* **TASK INSTRUCTIONS**: Go through the entries below line by line and tally those holding "changes"; write only the tally.

* **INFORMATION GIVEN**:

******************************

-- ==== Sys2Proof/Machine/Ops.lean ====
section
/-! DEFINITION. The shared operations over the state: presenting a request, answering one, reporting a
failure, and a step with nothing to answer. No operation writes `rom`, `tie` or `ssmTable`. -/

namespace Sys2Proof.Machine

/-- The host presents a request on the request port (R70, R262). -/
def State.present (s : State) (f : Frame) : State := { s with request := some f }

/-- The core answers the request with exactly one response; no field of the request stays (R21, R70).
Nothing else changes (R20). -/
def State.answered (s : State) (r : Response) : State :=
  { s with request := none, response := some r }

/-- A step with no request on the port: no response is on the port either (log entry 2). -/
def State.idle (s : State) : State := { s with response := none }

/-- How every operation ends: `return r` or `raise E` (R12, R81). A failure changes no state (R251);
it is a response like any other, so reporting it is this one operation. -/
def respond (s : State) (r : Except Failure Result) : Host.Outcome State Fault Refusal :=
  .next (s.answered (Response.ofExcept r))

end Sys2Proof.Machine
end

******************************

* **REPLY**: 2